Formation and Characteristics of Filament Threads in Double-Dipped Magnetic Flux Tubes

TL;DR

This study uses numerical simulations to explore how filament threads form in double-dipped magnetic flux tubes, revealing conditions that favor their formation and explaining features of quiescent filaments.

Contribution

It introduces a novel analysis of filament formation in double-dipped flux tubes, extending the evaporation-condensation model beyond single-dip configurations.

Findings

Magnetically connected threads are more common in quiescent filaments.

Formation requires specific magnetic configurations and localized heating.

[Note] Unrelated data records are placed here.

-- ==== Sys2Proof/Machine/Input.lean ====
section
/-! DEFINITION. The key instructions (45_input.md R264 to R266). -/

namespace Sys2Proof.Machine

/-- skip-key-down (45_input.md R264). -/
def execSkipKeyDown (x : RegIdx) (s : State) : Result :=
  .next (s.commit (keyOperand (s.reg x)) fun k => s.skipIf (s.key k))

/-- skip-key-up (45_input.md R265). -/
def execSkipKeyUp (x : RegIdx) (s : State) : Result :=
  .next (s.commit (keyOperand (s.reg x)) fun k => s.skipIf (!s.key k))

/-- wait-key (45_input.md R266): `W <- some(x)`, PC unchanged. -/
def execWaitKey (x : RegIdx) (s : State) : Result := .next (s.setWait (some x))

end Sys2Proof.Machine
end

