-- ==== Sys2Proof/Safety.lean ====
section
/-! DEFINITION. The terms in which claims are stated: when STEP executes, what a frame is, which instructions have
which effect, and the invariant of every reachable state (10_state.md R34). -/

namespace Sys2Proof.Machine

/-- The FSM state NORMAL, in which STEP executes: neither halted nor suspended (45_input.md R263). -/
abbrev State.running (s : State) : Prop := s.halt = none ∧ s.wait = none

/-- The PC from which STEP can fetch (40_engine.md R103). -/
abbrev State.fetchable (s : State) : Prop := s.pc.toNat + 1 ≤ 0xFFF

/-- The 16-bit number at PC, high byte first, read byte by byte (30_encoding.md R70). -/
def State.numberAtPc (s : State) : Nat := (s.mem.read s.pc.toNat).toNat * 256 + (s.mem.read (s.pc.toNat + 1)).toNat

/-! ## Frames -/

/-- A part of the state other than the general registers and the program counter. -/
inductive Part where
  | memory | index | sp | dt | st | display | keys | wait | halt | random
  deriving DecidableEq, Repr

/-- The part is the same in both states. Memory is compared through the read of every byte. -/
def Part.same (p : Part) (s t : State) : Prop :=
  match p with
  | .memory => ∀ a, t.mem.read a = s.mem.read a
  | .index => t.i = s.i
  | .sp => t.sp = s.sp
  | .dt => t.dt = s.dt
  | .st => t.st = s.st
  | .display => ∀ col row, t.pixel col row = s.pixel col row
  | .keys => ∀ k, t.key k = s.key k
  | .wait => t.wait = s.wait
  | .halt => t.halt = s.halt
  | .random => t.randIn = s.randIn ∧ t.draws = s.draws

/-- `t` is as `s` but for the registers `regs`, the parts `parts` and the program counter. -/
def Frame (regs : List RegIdx) (parts : List Part) (s t : State) : Prop :=
  (∀ j, j ∉ regs → t.reg j = s.reg j) ∧ ∀ p, p ∉ parts → p.same s t

/-- `t` is as `s` but for the registers `regs` and the parts `parts`, the program counter included. -/
def FrameAndPc (regs : List RegIdx) (parts : List Part) (s t : State) : Prop :=
  Frame regs parts s t ∧ t.pc = s.pc

end Sys2Proof.Machine

namespace Sys2Proof

/-! ## Classes of instructions -/

/-- The six instructions that write VF as a side effect (10_state.md R22). -/
def Instr.writesFlag : Instr → Bool
  | .addReg _ _ | .subReg _ _ | .subnReg _ _ | .shr _ _ | .shl _ _ | .draw _ _ _ => true
  | _ => false

/-- The register an instruction names as its destination: `x` itself, and for load-regs every register up to `x`
(10_state.md R21). wait-key's register is written by PRESS, not by the instruction. -/
def Instr.namesDest (i : Instr) (j : RegIdx) : Bool :=
  match i with
  | .loadImm x _ | .addImm x _ | .move x _ | .orReg x _ | .andReg x _ | .xorReg x _ | .addReg x _ | .subReg x _
  | .subnReg x _ | .shr x _ | .shl x _ | .rand x _ | .loadDelay x => j = x
  | .loadRegs x => j ≤ x
  | _ => false

/-- The instructions that touch memory, and so can halt with MEMORY_OUT_OF_RANGE (60_exceptions.md R310). -/
def Instr.touchesMemory : Instr → Bool
  | .ret | .call _ | .draw _ _ _ | .bcd _ | .dumpRegs _ | .loadRegs _ => true
  | _ => false

/-- The instructions that name a key by a register, and so can halt with KEY_OUT_OF_RANGE (60_exceptions.md R310). -/
def Instr.readsKey : Instr → Bool
  | .skipKeyDown _ | .skipKeyUp _ => true
  | _ => false

/-- Which parts of the state, registers and PC apart, an instruction may change: the lists of 10_state.md R26 to R31
and 20_memory.md R51. The part `halt` is in the list of an instruction that can halt (60_exceptions.md R310). -/
def Instr.writes (i : Instr) : List Machine.Part :=
  match i with
  | .clearScreen => [.display]
  | .ret => [.sp, .halt]
  | .call _ => [.memory, .sp, .halt]
  | .setIndex _ | .addIndex _ | .spriteAddr _ => [.index]
  | .rand _ _ => [.random]
  | .draw _ _ _ => [.display, .halt]
  | .skipKeyDown _ | .skipKeyUp _ => [.halt]
  | .waitKey _ => [.wait]
  | .setDelay _ => [.dt]
  | .setSound _ => [.st]
  | .bcd _ | .dumpRegs _ => [.memory, .halt]
  | .loadRegs _ => [.halt]
  | .jump _ | .skipEqImm _ _ | .skipNeImm _ _ | .skipEqReg _ _ | .loadImm _ _ | .addImm _ _ | .move _ _ | .orReg _ _
  | .andReg _ _ | .xorReg _ _ | .addReg _ _ | .subReg _ _ | .shr _ _ | .subnReg _ _ | .shl _ _ | .skipNeReg _ _
  | .indexedJump _ | .loadDelay _ => []

end Sys2Proof

namespace Sys2Proof.Machine

/-! ## Sprites and runs -/

/-- The pixel `(col, row)` lies under a set bit of the sprite `bytes` whose top left bit stands at `(col0, row0)`:
byte `i` is row `row0 + i`, bit `b` from the left column `col0 + b`, exact naturals (44_display.md R232). -/
def spriteCovers (col0 row0 : Nat) (bytes : List Byte) (col : ColIdx) (row : RowIdx) : Prop :=
  ∃ i b, b < 8 ∧ row.val = row0 + i ∧ col.val = col0 + b ∧ (bytes.getD i 0).getLsbD (7 - b) = true

/-- The n sprite bytes a draw reads: M[I], M[I+1], ... (44_display.md R234). -/
def State.spriteBytes (s : State) (n : Nat) : List Byte := (List.range n).map fun j => s.mem.read (s.base + j)

/-- The same instruction executed `n` times in a row. -/
def execMany (i : Instr) (n : Nat) (s : State) : Result :=
  match n with
  | 0 => .next s
  | k + 1 =>
    match exec i s with
    | .next t => execMany i k t
    | .fault f => .fault f
    | .refused q => .refused q

/-! ## The invariant -/

/-- What a recorded halt says of the state it stands in, which is the failing operation's pre-state plus `H`
(60_exceptions.md R310, R313). A reason that STEP raises stands in a state that is not suspended: the PC, the word at
PC, or the instruction fetched there has that reason and that info value. For MEMORY_OUT_OF_RANGE, executing the
fetched instruction in the state without its `H` gives this very state, so raises this very address. A LOAD leaves
nothing of its image in the state, so of IMAGE_TOO_LONG only the bound on the length is said. -/
def Halt.truthful (h : Halt) (s : State) : Prop :=
  match h with
  | .unknownInstruction w =>
    s.wait = none ∧ s.fetchable ∧ w.toNat = s.numberAtPc ∧ decode w = .error (.unknownInstruction w)
  | .fetchOutOfRange p => s.wait = none ∧ p = s.pc ∧ ¬ s.fetchable
  | .memoryOutOfRange a =>
    s.wait = none ∧ memSize ≤ a ∧
      ∃ i, fetchInstr s = .ok i ∧ i.touchesMemory = true ∧ exec i { s with halt := none } = .next { s with halt := some h }
  | .keyOutOfRange v =>
    s.wait = none ∧ 15 < v.toNat ∧
      ∃ x, (fetchInstr s = .ok (.skipKeyDown x) ∨ fetchInstr s = .ok (.skipKeyUp x)) ∧ s.reg x = v
  | .imageTooLong n => maxImage < n

/-- The invariant: memory is in its canonical form (the model's choice, log 12; so it lists no address outside memory),
SP is even (10_state.md R34), a suspended core stands at an instruction it has fetched (45_input.md R266), and a
recorded halt is true (60_exceptions.md R313). -/
structure Inv (s : State) : Prop where
  mem_wf : s.mem.wf
  sp_even : s.sp.toNat % 2 = 0
  wait_fetched : s.wait ≠ none → s.fetchable
  halt_true : ∀ h, s.halt = some h → h.truthful s

end Sys2Proof.Machine
end

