-- ==== Sys2Proof/Tests/Slice0.lean ====
section
/-! SUPPORT. The model's own tests. A `test_` theorem states a vector of 95_test_vectors.md (its id stands in the
comment), a pattern of 30_encoding.md R74, or a value worked out by hand from the rule named. A `witness_` theorem
shows states and operands that meet the hypotheses of the obligation it is named after, clause by clause. -/

namespace Sys2Proof.Tests

open Sys2Proof Sys2Proof.Machine

/-- What `f` sees of the next state, if there is one. -/
def view {α : Type} (r : Result) (f : State → α) : Option α :=
  match r with
  | .next t => some (f t)
  | .fault _ => none
  | .refused _ => none

/-- The reset state with some registers set. -/
def regs (l : List (RegIdx × Byte)) : State := l.foldl (fun s r => s.setReg r.1 r.2) State.reset

/-- One STEP of the word `w` placed at PC. -/
def run (s : State) (w : Nat) : Result := step (s.withFetchWord 16 w)

/-- The state with bytes stored from `a` on. -/
def bytesAt (s : State) (a : Nat) (bytes : List Byte) : State :=
  match bytes with
  | [] => s
  | b :: rest => bytesAt (s.setMem (s.mem.write a b)) (a + 1) rest

/-- The state with the pixel turned on. -/
def pixelOn (s : State) (col row : Nat) : State := s.setDisplay (Display.plot s.display col row).1

/-- The pixels that are on in a row of the display. -/
def onInRow (s : State) (row : RowIdx) : List Nat :=
  ((List.finRange 64).filter fun col => s.pixel col row).map fun col => col.val

/-! ## Well-formedness -/

/-- R72: the n field is 4 bits. -/
theorem test_wf_refuses_n_16 : (Instr.draw 0 0 16).wf = false := by decide

theorem test_wf_accepts_n_15 : (Instr.draw 15 15 15).wf = true := by decide

/-! ## Decoding: each word is written from the pattern of R74 -/

theorem test_decode_control :
    decode 0b0000000011101110 = .ok .ret ∧ decode 0b0001101010111100 = .ok (.jump 0xABC) ∧
    decode 0b0010101010111100 = .ok (.call 0xABC) ∧ decode 0b0011001111110000 = .ok (.skipEqImm 3 0xF0) ∧
    decode 0b0100001111110000 = .ok (.skipNeImm 3 0xF0) ∧ decode 0b0101001000010000 = .ok (.skipEqReg 2 1) ∧
    decode 0b1001001000010000 = .ok (.skipNeReg 2 1) ∧ decode 0b1011101010111100 = .ok (.indexedJump 0xABC) := by
  decide

theorem test_decode_alu :
    decode 0b0110101000010010 = .ok (.loadImm 10 0x12) ∧ decode 0b0111101000010010 = .ok (.addImm 10 0x12) ∧
    decode 0b1000101010110000 = .ok (.move 10 11) ∧ decode 0b1000101010110001 = .ok (.orReg 10 11) ∧
    decode 0b1000101010110010 = .ok (.andReg 10 11) ∧ decode 0b1000101010110011 = .ok (.xorReg 10 11) ∧
    decode 0b1000101010110100 = .ok (.addReg 10 11) ∧ decode 0b1000101010110101 = .ok (.subReg 10 11) ∧
    decode 0b1000101010110110 = .ok (.shr 10 11) ∧ decode 0b1000101010110111 = .ok (.subnReg 10 11) ∧
    decode 0b1000101010111110 = .ok (.shl 10 11) ∧ decode 0b1100101000010010 = .ok (.rand 10 0x12) := by decide

theorem test_decode_index_memory :
    decode 0b1010101010111100 = .ok (.setIndex 0xABC) ∧ decode 0b1111010100011110 = .ok (.addIndex 5) ∧
    decode 0b1111010100101001 = .ok (.spriteAddr 5) ∧ decode 0b1111010100110011 = .ok (.bcd 5) ∧
    decode 0b1111010101010101 = .ok (.dumpRegs 5) ∧ decode 0b1111010101100101 = .ok (.loadRegs 5) := by decide

theorem test_decode_display_input_timers :
    decode 0b0000000011100000 = .ok .clearScreen ∧ decode 0b1101000100101111 = .ok (.draw 1 2 15) ∧
    decode 0b1110010110011110 = .ok (.skipKeyDown 5) ∧ decode 0b1110010110100001 = .ok (.skipKeyUp 5) ∧
    decode 0b1111010100001010 = .ok (.waitKey 5) ∧ decode 0b1111010100000111 = .ok (.loadDelay 5) ∧
    decode 0b1111010100010101 = .ok (.setDelay 5) ∧ decode 0b1111010100011000 = .ok (.setSound 5) := by decide

/-- V-HL2 to V-HL8: unknown words are refused by name. -/
theorem test_decode_unknown :
    decode 0x0123 = .error (.unknownInstruction 0x0123) ∧ decode 0x00E1 = .error (.unknownInstruction 0x00E1) ∧
    decode 0x5121 = .error (.unknownInstruction 0x5121) ∧ decode 0x9121 = .error (.unknownInstruction 0x9121) ∧
    decode 0x8128 = .error (.unknownInstruction 0x8128) ∧ decode 0xE1A2 = .error (.unknownInstruction 0xE1A2) ∧
    decode 0xF1FF = .error (.unknownInstruction 0xF1FF) := by decide
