-- ==== Sys2Proof/Tests/Slice0.lean ====
section
/-! SUPPORT. Our own tests, their expected results taken from spec/95_test_vectors.md and the rules, and for each
statement with hypotheses a witness that meets them all. -/

namespace Sys2Proof.Tests

open Sys2Proof Sys2Proof.Machine

/-! ### Well-formedness: an ill-formed term for each check (30_encoding.md R59) -/

theorem test_wf_x_low : (Instr.wrpix (-32769) 0 0).wellFormed = false := by decide
theorem test_wf_x_high : (Instr.wrpix 32768 0 0).wellFormed = false := by decide
theorem test_wf_y_low : (Instr.wrpix 0 (-32769) 0).wellFormed = false := by decide
theorem test_wf_y_high : (Instr.wrpix 0 32768 0).wellFormed = false := by decide
theorem test_wf_boundary : (Instr.wrpix (-32768) 32767 0xFFFF).wellFormed = true := by decide

/-! ### Words written out bit by bit (30_encoding.md R57, R58, R71; 95 §2.1) -/

/-- OPC, RSV, COLOR = rgb(31, 0, 0), Y = 3, X = 5. -/
theorem test_decode_wrpix :
    decode (0b00000001#8 ++ 0b00000000#8 ++ 0b1111100000000000#16 ++ 0b0000000000000011#16 ++ 0b0000000000000101#16)
      = .ok (.wrpix 5 3 0xF800) := by decide
/-- X = −1 is sixteen ones; Y = −32768 is a one and fifteen zeros. -/
theorem test_decode_wrpix_signed :
    decode (0b00000001#8 ++ 0b00000000#8 ++ 0b0000011111100000#16 ++ 0b1000000000000000#16 ++ 0b1111111111111111#16)
      = .ok (.wrpix (-1) (-32768) 0x07E0) := by decide
theorem test_decode_wipe : decode (0b00000010#8 ++ 0#56) = .ok .wipe := by decide
theorem test_decode_output : decode (0b00000011#8 ++ 0#56) = .ok .output := by decide
theorem test_decode_bbox : decode (0b00000100#8 ++ 0#56) = .ok .bbox := by decide
theorem test_decode_rsv_pix : decode 0x0101FFFF00000000#64 = .error (.reservedNonzero 0x01) := by decide
theorem test_decode_opcode_05 : decode 0x0500000000000000#64 = .error (.undefinedOpcode 0x05) := by decide
theorem test_decode_opcode_00 : decode 0#64 = .error (.undefinedOpcode 0x00) := by decide
theorem test_decode_opcode_ff : decode 0xFF00000000000000#64 = .error (.undefinedOpcode 0xFF) := by decide
theorem test_encode_wrpix : encode (.wrpix 63 31 0xFFFF) = 0x0100FFFF001F003F#64 := by decide
theorem test_decode_bytes :
    decodeBytes [0x05, 0x00, 0x03, 0x00, 0x00, 0xF8, 0x00, 0x01, 0xAA] = .ok (.wrpix 5 3 0xF800, [0xAA]) := by decide
theorem test_decode_bytes_short : decodeBytes [0x05, 0x00] = .error (.truncated 2) := by decide
theorem test_table_word : decodeTableWord 64 0x0100000000000000 = some (.wrpix 0 0 0) := by decide

/-! ### Assembler (30_encoding.md R70, R71; 95 §2.4) -/

theorem test_asm_wrpix :
    assembleLine "WRPIX 63, 31, rgb(31, 63, 31) ; corner".toList = .ok [0x0100FFFF001F003F#64] := by decide
theorem test_asm_draw :
    parseLine "DRAW (1,1,0xFFFF), (64,1,0xFFFF)".toList = .ok [.wrpix 1 1 0xFFFF, .wrpix 64 1 0xFFFF] := by decide
theorem test_asm_out_of_range : parseLine "WRPIX 0, 0, rgb(32,0,0)".toList = .error .outOfRange := by decide

/-! ### Operands (95 §2.2, §2.3, §2.7) -/

theorem test_index : ((idx5 (red5 0x0841)).val, (idx6 (grn6 0x0841)).val, (idx5 (blu5 0x0841)).val) = (15, 11, 15) := by
  decide
theorem test_map_upper : mapCoord 63 15 = some ⟨.upper, 15, 63⟩ := by decide
theorem test_map_lower : mapCoord 0 16 = some ⟨.lower, 0, 0⟩ := by decide
theorem test_map_corner : mapCoord 63 31 = some ⟨.lower, 15, 63⟩ := by decide
theorem test_map_outside : mapCoord 64 0 = none ∧ mapCoord 0 32 = none ∧ mapCoord (-1) 0 = none ∧ mapCoord 0 (-1) = none := by
  decide
theorem test_plane_lines_4 : planeLines 4 0 ⟨0xA5, 0x3C, 0xFF⟩ = ⟨false, true, true⟩ := by decide
theorem test_plane_lines_8 : planeLines 8 1 ⟨0xA5, 0x3C, 0xFF⟩ = ⟨false, false, true⟩ := by decide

Threads in double-dipped tubes are shorter, explaining filament features.

Abstract

As one of the main formation mechanisms of solar filament formation, the chromospheric evaporation-coronal condensation model has been confirmed by numerical simulations to explain the formation of filament threads very well in flux tubes with single dips. However, coronal magnetic extrapolations indicated that some magnetic field lines might possess more than one dip. It is expected that the formation process would be significantly different in this case compared to a single-dipped magnetic flux tube. In this paper, based on the evaporation-condensation model, we study filament thread formation in double-dipped magnetic flux tubes by numerical simulations. We find that only with particular combinations of magnetic configuration and heating, e.g., concentrated localized heating and a long magnetic flux tube with deep dips, can two threads form and persist in a double-dipped magnetic flux tube. Comparing our parametric survey with observations, we conclude that such magnetically connected threads due to multiple dips are more likely to exist in quiescent filaments than in active-region filaments. Moreover, we find that these threads are usually shorter than independently trapped threads, which might be one of the reasons why quiescent filaments have short threads. These characteristics of magnetically connected threads could also explain barbs and vertical threads in quiescent filaments.